Posted on 25 January 2017 by David Kirtley

We occasionally receive excellent questions and/or comments by email or via our contact form and have then usually corresponded with the emailer directly. But, some of the questions and answers deserve a broader audience, so we decided to highlight some of them in a new series of blog posts.

In 2008 the U.S. Department of Energy's six National Laboratories began a new research program investigating "abrupt climate change" called IMPACTS: Investigation of the Magnitudes and Probabilities of Abrupt Climate Transitions. A blogpost on the Lawrence Berkeley Lab's website describing this program had this to say about the Younger Dryas, one of Earth's best-known periods of abrupt climate change:

[C]limate change has occurred with frightening rapidity in the past and will almost certainly do so again. Perhaps the most famous example is the reverse hiccup in a warming trend that began 15,000 years ago and eventually ended the last ice age. Roughly 2,000 years after it started, the warming trend suddenly reversed, and temperatures fell back to near-glacial conditions; Earth stayed cold for over a thousand years, a period called the Younger Dryas (named for an alpine wildflower). Then warming resumed so abruptly that global temperatures shot up 10 °C in just 10 years.

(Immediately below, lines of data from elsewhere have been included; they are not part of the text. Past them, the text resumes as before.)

/-- R173: the whole frame is computed and checked before the first pin write: the step that executes a display request traces
nothing and changes neither line, whatever it finds. A range error leaves `st.txn` and everything else of the block as it was
too, a transaction open or not; only the error is delivered, and it is not sticky (R201). -/
def Obligations.RangeErrorHappensBeforeAnyBusActivity : Prop :=
  (∀ (s t : State) (i : Instr), s.Ready → ((∃ v c b, i = .showInt v c b) ∨ (∃ str c b, i = .showStr str c b)) →
    exec i s = .next t → t.trace = s.trace ∧ t.clk = s.clk ∧ t.dio = s.dio ∧ t.txn = s.txn) ∧
  (∀ (s : State) (v : Int) (colon : Bool) (bright : Int), s.Ready → 10000 ≤ v.natAbs →
    exec (.showInt v colon bright) s = .next { s with replies := s.replies ++ [.err (.intRange v)] }) ∧
  (∀ (s : State) (str : List Byte) (colon : Bool) (bright : Int), s.Ready → 4 < str.length →
    exec (.showStr str colon bright) s = .next { s with replies := s.replies ++ [.err (.strLength str.length)] })

/-- R209: the order in which a request's conditions are checked. -/
def Obligations.ConditionsAreCheckedInOrder : Prop :=
  (∀ (i : Instr) (s : State) (c : FaultCause), s.fault = some c → exec i s = .fault (.blockFaulted c)) ∧
  (∀ (i : Instr) (s : State), s.fault = none → s.seq ≠ .idle → ∃ t sel, exec i s = .next t ∧
    t.replies = s.replies ++ [.refused (.concurrentRequest sel)]) ∧
  (∀ (op : Selector) (s : State), s.Ready → ∃ t, exec (.reserved op) s = .next t ∧
    t.replies = s.replies ++ [.refused (.reservedOp op)]) ∧
  (∀ (s : State) (v : Int) (c : Bool) (b : Int), s.Ready → 10000 ≤ v.natAbs →
    (∃ t, exec (.encodeInt v) s = .next t ∧ t.replies = s.replies ++ [.err (.intRange v)]) ∧
    (∃ t, exec (.showInt v c b) s = .next t ∧ t.replies = s.replies ++ [.err (.intRange v)])) ∧
  (∀ (s : State) (str : List Byte) (c : Bool) (b : Int), s.Ready → 4 < str.length →
    (∃ t, exec (.encodeStr str) s = .next t ∧ t.replies = s.replies ++ [.err (.strLength str.length)]) ∧
    (∃ t, exec (.showStr str c b) s = .next t ∧ t.replies = s.replies ++ [.err (.strLength str.length)])) ∧
  (∀ s : State, s.Ready →
    (s.txn = true →
      (∃ t, exec .beginTxn s = .next t ∧ t.replies = s.replies ++ [.faulted (.protocolMisuse .beginTxn)]) ∧
      (∀ x c b, ∃ t, exec (.setDisplay x c b) s = .next t ∧
        t.replies = s.replies ++ [.faulted (.protocolMisuse .setDisplay)]) ∧
      (∀ v c b, v.natAbs < 10000 → ∃ t op, exec (.showInt v c b) s = .next t ∧
        t.replies = s.replies ++ [.faulted (.protocolMisuse op)]) ∧
      (∀ str c b, str.length ≤ 4 → ∃ t op, exec (.showStr str c b) s = .next t ∧
        t.replies = s.replies ++ [.faulted (.protocolMisuse op)])) ∧
    (s.txn = false →
      (∀ b, ∃ t, exec (.sendByte b) s = .next t ∧ t.replies = s.replies ++ [.faulted (.protocolMisuse .sendByte)]) ∧
      (∃ t, exec .endTxn s = .next t ∧ t.replies = s.replies ++ [.faulted (.protocolMisuse .endTxn)]))) ∧
  (∀ (s : State) (job : Job) (k : Nat) (w : Work) (p : Pin) (v : Bit), s.Coherent → s.fault = none →
    s.seq = .running job k w → s.takeCall = none → job.waveform[k]? = some (p, v) → s.nextAnswer = false →
      ∃ t, step s = .next t ∧ t.replies = s.replies ++ [.faulted (.pinWriteFailure p v job.op k)] ∧
        step t = .fault (.blockFaulted (.pinWriteFailure p v job.op k)))

/-- R207, D26: once a request has been refused, no step clears the mark; and the step that sets it changes no field of the
block's. -/
def Obligations.RefusedMarkIsSticky : Prop :=
  ∀ s t : State, step s = .next t →
    (s.refused = true → t.refused = true) ∧
    (t.refused ≠ s.refused → t.clk = s.clk ∧ t.dio = s.dio ∧ t.txn = s.txn ∧ t.fault = s.fault ∧ t.trace = s.trace ∧
      t.seq = s.seq)

/-! ### The Segment Encoder -/

/-- R140: ENCODE_CHAR on a ready block, a transaction open or not, returns GLYPH(Fold(c)) and changes nothing else. -/
def Obligations.EncodeCharReturnsTheGlyph : Prop :=
  ∀ (s : State) (c : Byte), s.Ready →
    exec (.encodeChar c) s = .next
      { s with
        replies := s.replies ++
          [.ok (.byte (Config.cfg.glyph (if 0x41 ≤ c.toNat ∧ c.toNat ≤ 0x5A then c + 0x20#8 else c)))] }

/-- R142: ENCODE_INT v returns the glyphs of the four decimal digits of |v|, slot 0 overwritten by MINUS_GLYPH when v is
negative; a magnitude of 10000 or more is a range error that records v. Nothing else changes. -/
def Obligations.EncodeIntReturnsTheDigits : Prop :=
  ∀ (s : State) (v : Int), s.Ready →
    (10000 ≤ v.natAbs → exec (.encodeInt v) s = .next { s with replies := s.replies ++ [.err (.intRange v)] }) ∧
    (∀ a b c d : Nat, a < 10 → b < 10 → c < 10 → d < 10 → v.natAbs = 1000 * a + 100 * b + 10 * c + d →
      exec (.encodeInt v) s = .next
        { s with
          replies := s.replies ++
            [.ok (.slots
              { s0 := if v < 0 then Config.cfg.minusGlyph else Config.cfg.glyph (BitVec.ofNat 8 (0x30 + a))
                s1 := Config.cfg.glyph (BitVec.ofNat 8 (0x30 + b))
                s2 := Config.cfg.glyph (BitVec.ofNat 8 (0x30 + c))
                s3 := Config.cfg.glyph (BitVec.ofNat 8 (0x30 + d)) })] })

/-- R145: ENCODE_STR s returns the patterns of its characters left to right, blank past its end; a string longer than 4 is a
range error that records its length. Nothing else changes. -/
def Obligations.EncodeStrReturnsTheCharacters : Prop :=
  ∀ (s : State) (str : List Byte), s.Ready →
    (4 < str.length →
      exec (.encodeStr str) s = .next { s with replies := s.replies ++ [.err (.strLength str.length)] }) ∧
    (str.length ≤ 4 → ∃ x : Slots,
      exec (.encodeStr str) s = .next { s with replies := s.replies ++ [.ok (.slots x)] } ∧
      x.toList = str.map (charPattern Config.cfg) ++ List.replicate (4 - str.length) 0x00#8)

/-- R39: the encoder operations read only the configuration and their operands, and write no state field: one reply for every
ready state, and nothing else changes. -/
def Obligations.EncoderReadsOnlyItsOperands : Prop :=
  ∀ i : Instr, ((∃ c, i = .encodeChar c) ∨ (∃ v, i = .encodeInt v) ∨ (∃ str, i = .encodeStr str)) →
    ∃ r, ∀ s : State, s.Ready → exec i s = .next { s with replies := s.replies ++ [r] }

/-- R141: the fold, and that it changes no result under a legal configuration. -/
def Obligations.FoldChangesNoLookup : Prop :=
  (∀ c : Byte, 0x41 ≤ c.toNat → c.toNat ≤ 0x5A → fold c = c + 0x20#8) ∧
  (∀ c : Byte, c.toNat < 0x41 ∨ 0x5A < c.toNat → fold c = c) ∧
  (∀ (cfg : Config) (c : Byte), cfg.legal = true → glyphRead cfg (fold c) = glyphRead cfg c)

A Skeptical Science reader noticed this passage and wrote to us asking if this was accurate, especially that last sentence about an alarming 10 degree jump in just 10 years. I googled around a bit and came upon a NOAA Paleoclimatology webpage (also from 2008) which had a very similar passage:

About 14,500 years ago, the Earth's climate began to shift from a cold glacial world to a warmer interglacial state. Partway through this transition, temperatures in the Northern Hemisphere suddenly returned to near-glacial conditions. This near-glacial period is called the Younger Dryas, named after a flower (Dryas octopetala) that grows in cold conditions and became common in Europe during this time. The end of the Younger Dryas, about 11,500 years ago, was particularly abrupt. In Greenland, temperatures rose 10° C (18° F) in a decade.

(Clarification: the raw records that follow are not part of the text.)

/-- An external instruction that answers a next state keeps the invariant. -/
theorem exec_framedInv {i : Instr} {s t : State} (hs : s.FramedInv) (hi : i.opClass = .external)
    (h : exec i s = .next t) : t.FramedInv := by
  have ⟨hext, hwf, _⟩ := hs
  have ht := exec_externalInv hext hi h
  obtain ⟨hf, ⟨_, _, _, -, rfl⟩ | ⟨hq, ⟨_, rfl⟩ | ⟨_, rfl⟩ | ⟨job, n, hl, -, rfl⟩ | ⟨job, hv, -, rfl⟩ | ⟨_, -, rfl⟩⟩⟩ :=
    exec_next h
  · exact framedInv_of_same hs ht rfl rfl rfl rfl rfl
  · exact framedInv_of_same hs ht rfl rfl rfl rfl rfl
  · exact framedInv_of_faulted ht (by simp) hwf
  · exact microStep_framedInv (framedInv_start hs hf hq (isUpdate_of_launches hi hl)) hf
  · exact framedInv_start hs hf hq (isUpdate_of_validates hv)
  · exact framedInv_of_same hs ht rfl rfl rfl rfl rfl

/-- A step of a block used through the external interface keeps the invariant. -/
theorem step_framedInv {s t : State} (hs : s.FramedInv) (h : step s = .next t) : t.FramedInv := by
  obtain ⟨hf, ⟨-, rfl⟩ | ⟨c, rest, hcalls, -, he⟩⟩ := step_next h
  · exact microStep_framedInv hs hf
  · have ⟨hext, _⟩ := hs
    have hc : c.external = true := by
      obtain ⟨-, hcallers, -⟩ := hext
      exact hcallers c (by simp [hcalls])
    have hext' : (s.setCalls rest).ExternalInv :=
      externalInv_of_same hext rfl rfl rfl rfl rfl (by simp [hcalls])
    exact exec_framedInv (framedInv_of_same hs hext' rfl rfl rfl rfl rfl) (of_decide_eq_true hc) he

end Sys2Proof.Machine

open Sys2Proof Sys2Proof.Machine

/-- Settles O55: the external request that is due, or the micro-step of the running update, keeps the trace well framed. -/
theorem stepKeepsTheTraceWellFramed : Obligations.StepKeepsTheTraceWellFramed :=
  fun _ _ hs h => step_framedInv hs h

end

section
/-! PROOFS. The request that is due and what it starts: the call a step takes (60_exceptions.md R209, R221), the wire rows as
SEND_BYTE of their byte (30_encoding.md R70, R88), and acceptance with write 0 (40_bus_driver.md R100, R103). -/

namespace Sys2Proof.Machine

/-! ### Acceptance and write 0 -/

/-- R100, R101, R114: an operation is accepted and its first entry performed, or that write fails. -/
theorem launch_eq {s : State} {job : Job} {m : Micro} {w : Work} (hm : job.program[0]? = some m)
    (hlen : 1 < job.program.length) (hafter : m.after = .nothing) (hw : m.loaded s.staleWork = w) :
    s.launch job =
      if (s.start job).nextAnswer then
        ((s.start job).answered.drive (m.pin, m.levelOf w)).setSeq (.running job 1 w)
      else
        ((s.start job).answered.setLine m.pin none).raiseFault (.pinWriteFailure m.pin (m.levelOf w) job.op 0) := by
  subst hw
  rw [State.launch, microStep_running (State.start_seq s job) hm]
  split_ifs with ha
  · rw [perform_ok ha, hafter]
    exact if_pos hlen
  · exact perform_fails (Bool.eq_false_of_not_eq_true ha)

/-- R103: SEND_BYTE's write 0 is C0, with SR and BC loaded. -/
theorem launch_sendByte (s : State) (b : Byte) :
    s.launch (.sendByte b) =
      if (s.start (.sendByte b)).nextAnswer then
        { (s.start (.sendByte b)).answered with
          clk := some false, trace := s.trace ++ [(.CLK, false)], seq := .running (.sendByte b) 1 ⟨b, 0⟩ }
      else
        { (s.start (.sendByte b)).answered with
          clk := none, fault := some (.pinWriteFailure .CLK false .sendByte 0), seq := .idle,
          replies := s.replies ++ [.faulted (.pinWriteFailure .CLK false .sendByte 0)] } := by
  have htrace : (s.start (.sendByte b)).answered.trace = s.trace := State.answered_trace _
  have hreplies : (s.start (.sendByte b)).answered.replies = s.replies := State.answered_replies _
  have hlen : (Job.sendByte b).program.length = 27 := program_length _
  rw [launch_eq (m := { pin := .CLK, level := .const false, load := some b }) rfl (by omega) rfl rfl, ← htrace,
    ← hreplies]
  rfl

/-- R103: on a ready block with a transaction open SEND_BYTE is launched. -/
theorem exec_sendByte_ready {s : State} (b : Byte) (hr : s.Ready) (htxn : s.txn = true) :
    exec (.sendByte b) s = .next (s.launch (.sendByte b)) := by
  obtain ⟨hf, hq⟩ := hr
  exact (accept_ready hf hq).trans (requireTxn_held htxn)

/-! ### The wire rows -/

/-- R103, log entry 12: a wire row is SEND_BYTE of its byte in its place, and wherever a transaction or the sequencer already
decides the outcome. -/
theorem exec_wireByte_eq_sendByte {i : Instr} {b : Byte} {s : State} (hi : wireByte i = some b)
    (h : StandsInPlace i s.openBytes ∨ s.txn = false ∨ s.seq ≠ .idle) : exec i s = exec (.sendByte b) s := by
  obtain ⟨inPlace, hexec, hplace⟩ := exec_wireByte hi s
  rw [hexec]
  obtain hin | htxn | hq := h
  · rw [hplace.2 hin]
    rfl
  · have hbroken : s.txn ≠ true := by simp [htxn]
    exact congrArg (accept _ s) ((requireTxn_broken hbroken).trans (requireTxn_broken hbroken).symm)
  · cases hs : s.seq with
    | idle => exact absurd hs hq
    | running => simp only [sendWireByte, exec, execSendByte, accept, hs]

theorem ctrlByte_eq_append (x : BitVec 3) : ctrlByte x = 0b10001#5 ++ x := by
  revert x
  decide

theorem segmentByte_eq_append (bit7 : Bool) (x : BitVec 7) : segmentByte bit7 x = BitVec.ofBool bit7 ++ x := by
  apply BitVec.eq_of_toNat_eq
  rw [segmentByte_toNat, BitVec.toNat_append, ← Nat.shiftLeft_add_eq_or_of_lt x.isLt, Nat.shiftLeft_eq,
    BitVec.toNat_ofBool, Nat.mul_comm]

/-- R82 to R85: the byte a wire row sends is its code word's. -/
theorem wireByte_of_encode {i : Instr} {b : Byte} (h : encode i = .wireCmd b ∨ encode i = .wireData b) :
    wireByte i = some b := by
  cases i with
  | cmdModeAutoinc | cmdAddr0 =>
    obtain ⟨⟨⟩⟩ | ⟨⟨⟩⟩ := h
    rfl
  | cmdDisplayOn x =>
    obtain ⟨⟨⟩⟩ | ⟨⟨⟩⟩ := h
    exact congrArg some (ctrlByte_eq_append x)
  | dataSegment bit7 x =>
    obtain ⟨⟨⟩⟩ | ⟨⟨⟩⟩ := h
    exact congrArg some (segmentByte_eq_append bit7 x)
  | _ => obtain ⟨⟨⟩⟩ | ⟨⟨⟩⟩ := h

/-! ### The request issued for a table number -/

/-- A request that arrives now is the next one executed. -/
theorem step_issue {s : State} (r : Request) (hf : s.fault = none) : step (s.issue r) = exec (decodeRequest r) s := by
  have hdue : Call.due ⟨some 0, r⟩ s.seq = true := by cases s.seq <;> simp [Call.due]
  exact step_due (s := s.issue r) hf (State.issue_calls s r) hdue rfl

theorem decodeTableWord_some {nbits w : Nat} {i : Instr} (h : decodeTableWord nbits w = some i) :
    ∃ cw, tableWord w = some cw ∧ decode cw = .ok i := by
  unfold decodeTableWord at h
  split at h
  · cases h
  · next cw hcw =>
    split at h
    · next hd =>
      cases h
      exact ⟨cw, hcw, hd⟩
    · cases h

theorem step_withFetchWord {s : State} {w : Nat} {cw : CodeWord} (nbits : Nat) (hf : s.fault = none)
    (hcw : tableWord w = some cw) : step (s.withFetchWord nbits w) = exec (decodeRequest cw.request) s := by
  simp only [State.withFetchWord, hcw]
  exact step_issue cw.request hf

/-- Log entry 13: a number from 16 on is read as a wire byte. -/
theorem tableWord_wire {w : Nat} {cw : CodeWord} (hw : 16 ≤ w) (h : tableWord w = some cw) :
    cw = .wireCmd (BitVec.ofNat 8 w) ∨ cw = .wireData (BitVec.ofNat 8 w) := by
  unfold tableWord at h
  split at h
  · omega
  · split at h
    · cases h
    · split at h <;> cases h
      · exact .inl rfl
      · exact .inr rfl

end Sys2Proof.Machine

open Sys2Proof Sys2Proof.Machine

/-- Settles O5: the first call is due, so it is the one taken. -/
theorem stepExecutesTheDueRequest : Obligations.StepExecutesTheDueRequest :=
  fun _ _ _ _ hf hc hd hi => step_due hf hc hd hi

/-- Settles O7: a selector's request is the word itself; a wire byte's is SEND_BYTE, and the row read is that byte's. -/
theorem fetchedWordRunsNext : Obligations.FetchedWordRunsNext := by
  intro s nbits w i hf h
  obtain ⟨cw, hcw, hd⟩ := decodeTableWord_some h
  have hstep := step_withFetchWord nbits hf hcw
  have hwire (hw : 16 ≤ w) : step (s.withFetchWord nbits w) = exec (.sendByte (BitVec.ofNat 8 w)) s ∧
      wireByte i = some (BitVec.ofNat 8 w) := by
    obtain ⟨-, hencode⟩ := encode_of_decode hd
    obtain rfl | rfl := tableWord_wire hw hcw
    · exact ⟨hstep, wireByte_of_encode (.inl hencode)⟩
    · exact ⟨hstep, wireByte_of_encode (.inr hencode)⟩
  refine ⟨fun hw => ?_, fun hw => (hwire hw).1, fun hw hplace => ?_⟩
  · obtain rfl : .req { op := BitVec.ofNat 4 w } = cw := by simpa [tableWord, hw] using hcw
    cases hd
    exact hstep
  · obtain ⟨hsend, hi⟩ := hwire hw
    exact hsend.trans (exec_wireByte_eq_sendByte hi hplace).symm

/-- Settles O9: a wire row in its place is SEND_BYTE of its byte, which is launched. -/
theorem sendByteLoadsAndDrivesClockLowFirst : Obligations.SendByteLoadsAndDrivesClockLowFirst := by
  intro s i b hr htxn hi
  have hsend : exec i s = exec (.sendByte b) s := by
    obtain rfl | ⟨hplace, hrow⟩ := hi
    · rfl
    · exact exec_wireByte_eq_sendByte (wireByte_of_row hrow) (.inl hplace)
  rw [hsend, exec_sendByte_ready b hr htxn, launch_sendByte]

end

section
/-! PROOFS. A step of the running operation (40_bus_driver.md R100, R101): no call is due, so it is a micro-step, and the
platform's answer decides between the next write of the waveform and the fault. -/

namespace Sys2Proof.Machine

/-- R100: a completed write sets its own line and no other. -/
theorem Performed.line {s t : State} {job : Job} {k : Nat} {m : Micro} {p : Pin} {v : Bit}
    (h : Performed s t job k m p v) (q : Pin) : t.line q = if q = p then some v else s.line q := by
  have hl := h.lines
  cases p <;> obtain ⟨hclk, hdio⟩ := Prod.mk.inj hl <;> cases q
  · exact hclk
  · exact hdio
  · exact hclk
  · exact hdio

The NOAA webpage had a graph of Greenland temperatures, snow accumulation and other climatological measurements. This graph also listed a number of references, including Alley, R.B. 2000. The Younger Dryas cold interval as viewed from central Greenland. Quaternary Science Reviews 19: 213-226. In that paper Alley described the abrupt increase in Greenland temperature at the end of the Younger Dryas as a "5-10°C step warming...with much of the change in a few decades or less".

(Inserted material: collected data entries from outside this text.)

/-! ## The obligations -/

/-- Settles O11: a command by the fields of its word, a frame by its tag, its length and its page. -/
theorem decodeEncodeRoundTrip : Obligations.DecodeEncodeRoundTrip := by
  intro c cols i hc hi hcols
  cases i with
  | framePagesel p =>
    obtain ⟨-, -, -, -, -, -, hnp, -⟩ := geometry_facts (geometryLegal_of_legal hc)
    have hp : p.toNat < c.np := of_decide_eq_true hi
    exact decodeFrame_cmdFrame (hp.trans_le hnp)
  | frameData => exact decodeFrame_dataFrame hcols
  | frameInit => exact decodeFrame_initFrame (initFrameLegal_of_legal hc)
  | _ => exact decodeCmd_of_encode (c := c) (cols := cols) rfl

/-- Settles O9: the decoder rejects the reserved bit. -/
theorem reservedBitsRefused : Obligations.ReservedBitsRefused :=
  fun _ _ _ hg hb hh ho hbits => step_of_reject hg hb hh (decodeCmd_reservedBits ho hbits)

/-- Settles O12: the decoder's branches, each with the word composed again from its fields. -/
theorem commandWordIsItsEncoding : Obligations.CommandWordIsItsEncoding := fun _ _ _ _ h => encode_of_decodeCmd h

/-- Settles O19: ADEC gives no index out of range. -/
theorem setpixOutOfRangeIgnored : Obligations.SetpixOutOfRangeIgnored := by
  intro s x y v hout
  have hnone : adec s.cfg x y = none := adec_eq_none.mpr (by omega)
  exact ⟨_, execSetpix_of_none hnone, rfl⟩

/-- Settles O42: the front end tests the shape, and the port undoes the packing. -/
theorem gridLiteralPacked : Obligations.GridLiteralPacked := by
  intro c rows seed
  refine ⟨fun h => ?_, fun h => ?_⟩
  · exact ⟨_, if_pos h, rfl, gridOfPort_packGrid h, packGrid_lt h⟩
  · exact if_neg (by simp [h])

/-- Settles O57: the byte offered is the first of the frame at the position, which the transport's level leaves as it is and
the step sends. -/
theorem txOffersHeldFrame : Obligations.TxOffersHeldFrame := by
  intro s hg
  refine ⟨fun hb => ?_, fun hb ho hp hinit => ?_⟩
  · have hnone := txOffered_of_idle hb
    exact ⟨hnone, by rw [txValid, hnone]; rfl⟩
  · obtain ⟨b, hhead, hfirst, haddr⟩ :=
      eventBeats_head? (e := ⟨s.cfg.devAddr, frameBytes s⟩) (frameBytes_ne_nil hinit)
    have hoffer : txOffered s = some b := (txOffered_of_held hb ho).trans hhead
    refine ⟨b, hoffer, by rw [txValid, hoffer]; rfl, hfirst, haddr, fun hr => ?_, fun hr => ?_⟩
    · exact ⟨_, step_of_held_of_not_ready hg hb ho hr, (txOffered_sampleTx s).trans hoffer⟩
    · obtain ⟨t, ht, hbus⟩ := step_of_held_of_ready hg hb ho hp hr
      exact ⟨t, _, ht, hbus, hhead⟩

/-- Settles O5: the step is the transport's next level alone. -/
theorem stepWaitsForTransport : Obligations.StepWaitsForTransport := by
  intro s hg hb ho hr
  exact ⟨_, step_of_held_of_not_ready hg hb ho hr, (sampleTx_busy s).trans hb, sampleTx_seq s, sampleTx_bus s,
    sampleTx_host s, sampleTx_fb s, sampleTx_cur s⟩

/-- Settles O8: the decoder rejects the opcode. -/
theorem reservedOpcodeRefused : Obligations.ReservedOpcodeRefused :=
  fun _ _ _ hg hb hh ho => step_of_reject hg hb hh (decodeCmd_reservedOpcode ho)

/-- Settles O10: each word and frame evaluated. -/
theorem sampleWordsDecode : Obligations.SampleWordsDecode := by
  have hdata := decodeFrame_dataFrame (c := Config.default) (cols := List.replicate 128 0x00#8) List.length_replicate
  exact ⟨rfl, rfl, rfl, rfl, rfl, rfl, rfl, rfl, hdata⟩

/-- Settles O13: the sum of R64 as a number, and below 16 the bits of `p` under those of `PAGE_BASE`. -/
theorem pageSelectByteValue : Obligations.PageSelectByteValue := by
  intro p
  have hsum : (pageSelectByte p).toNat = (0xB0 + p.toNat) % 256 := BitVec.toNat_add _ _
  have hor : ∀ n < 16, pageSelectByte (BitVec.ofNat 8 n) = 0xB0#8 ||| BitVec.ofNat 8 n := by decide
  exact ⟨pageSelectByte p, rfl, hsum, fun hp => by omega, fun hp => by simpa using hor p.toNat hp⟩

/-- Settles O25: the frame goes out, and the build is admitted by the two facts of R63. -/
theorem initFrameSent : Obligations.InitFrameSent := by
  intro s hr hc
  exact ⟨congrArg Host.Outcome.next (if_pos hr), initFrameLegal_iff.mp (initFrameLegal_of_legal hc)⟩

/-- Settles O26: each of the five tests the transport's level first. -/
theorem framesWaitForTransport : Obligations.FramesWaitForTransport := by
  intro s hr
  have hnot : ¬ s.txReady = true := by simp [hr]
  exact ⟨fun p => congrArg Host.Outcome.next (if_neg hnot), if_neg hnot, congrArg Host.Outcome.next (if_neg hnot),
    if_neg hnot, if_neg hnot⟩

/-- Settles O37: `CUR` is the port's matrix, whose cells are the port's bits. -/
theorem caloadCopiesGrid : Obligations.CaloadCopiesGrid :=
  fun _ => ⟨_, rfl, gridShape_gridOf _ _ _, fun _ _ hx hy => cell_gridOf_of_lt _ hx hy, rfl⟩

end Sys2Proof.Machine
end

section
/-! PROOFS. The pixel surface's statements: ADEC's range and its bijection (O15, O16), what SETPIX and CLEAR write (O18, O17),
and which operations leave a byte or a pixel of the framebuffer alone (O22, O21). -/

namespace Sys2Proof.Machine

/-! ## ADEC both ways -/

section Decoder

variable {c : Config} {x y : Coord} {idx : Nat} {bit : BitVec 3}

/-- Index and bit give the pixel back (R87): the index less 1 is page and column, and the bit is the row in its page. -/
theorem adec_pixel (h : adec c x y = some (idx, bit)) :
    (idx - 1) / c.w = y.toNat / 8 ∧ (idx - 1) % c.w = x.toNat ∧ y.toNat = 8 * (y.toNat / 8) + bit.toNat := by
  obtain ⟨hx, -, rfl, hbit⟩ := adec_eq_some h
  refine ⟨?_, ?_, by omega⟩
  · rw [Nat.add_sub_cancel, Nat.mul_comm, Nat.mul_add_div (by omega), Nat.div_eq_of_lt hx, Nat.add_zero]
  · rw [Nat.add_sub_cancel, Nat.mul_add_mod_self_right, Nat.mod_eq_of_lt hx]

Greenland Ice Core Stations

Figure 1. Locations of Greenland Ice Core Stations. From: 800,000 Year Ice-Core Records of Isotopes 2H, 18O, and other isotopic species, Carbon Dioxide Information Analysis Center, Oak Ridge National Laboratory, U.S. Department of Energy.

The temperature recordings in question come from ice cores from the Greenland ice sheet, drilled by the Greenland Ice Core Project (GRIP) and  the Greenland Ice Sheet Project II (GISP2) in the 1990s. As snow on the ice sheet accumulates and is compressed over time the compressed ice forms annual layers, which can be read much like the tree rings of a tree. By carefully analyzing the geochemistry of these layers scientists can find past temperatures, greenhouse gas concentrations and other climatic information:

...the ice cores collect indications of local climate (snow accumulation and temperature), regional climate (wind-blown materials from well beyond the ice sheet), and broader climates (trapped-bubble records of concentrations of trace gases involved in global biogeochemical cycles), which can be related to each other with little or no uncertainty. (Alley, 2000.)

Figure 2. One meter-long section of an ice core from the West Antarctic Ice Sheet. Note the dark layer of volcanic ash. Copyright Heidi Hoop (source: https://www.flickr.com/photos/ice_drilling/5595529294/in/photostream/)

So, to sum up, in 2000, Alley's research on Greenland found an abrupt local temperature increase of 5-10°C over a period of a few decades or less. By 2008, the NOAA Paleoclimatology page still described this as a local increase of 10°C (rather than a temp. range of 5-10°C) and had decreased the time frame to "a decade". Also in 2008, the Lawrence Berkeley Lab website had described this event as a global temperature increase of 10°C spanning a mere 10 years. What's going on here?

To answer that question I contacted Dr. Alley who responded that the temperature increase was "for Greenland, and applies moderately well around the North Atlantic, primarily as a wintertime change because there was a rapid shift from wintertime sea ice to wintertime open water in important regions." He continued:

I can provide lots of chapters and verses on all of this, but the skinny version is that when the abrupt shifts happened, they primarily involved circulation rather than greenhouse gases, they didn’t do a lot to global mean temperature, but they did do a lot to regional climates in many places, with large, rapid changes in north Atlantic temperatures, rapid shifts in monsoonal rains and in the edges of the tropical rain belts, smaller shifts in northern temperatures away from the North Atlantic, and lagged and opposite shifts in southern temperatures (so northern warming was followed by southern cooling).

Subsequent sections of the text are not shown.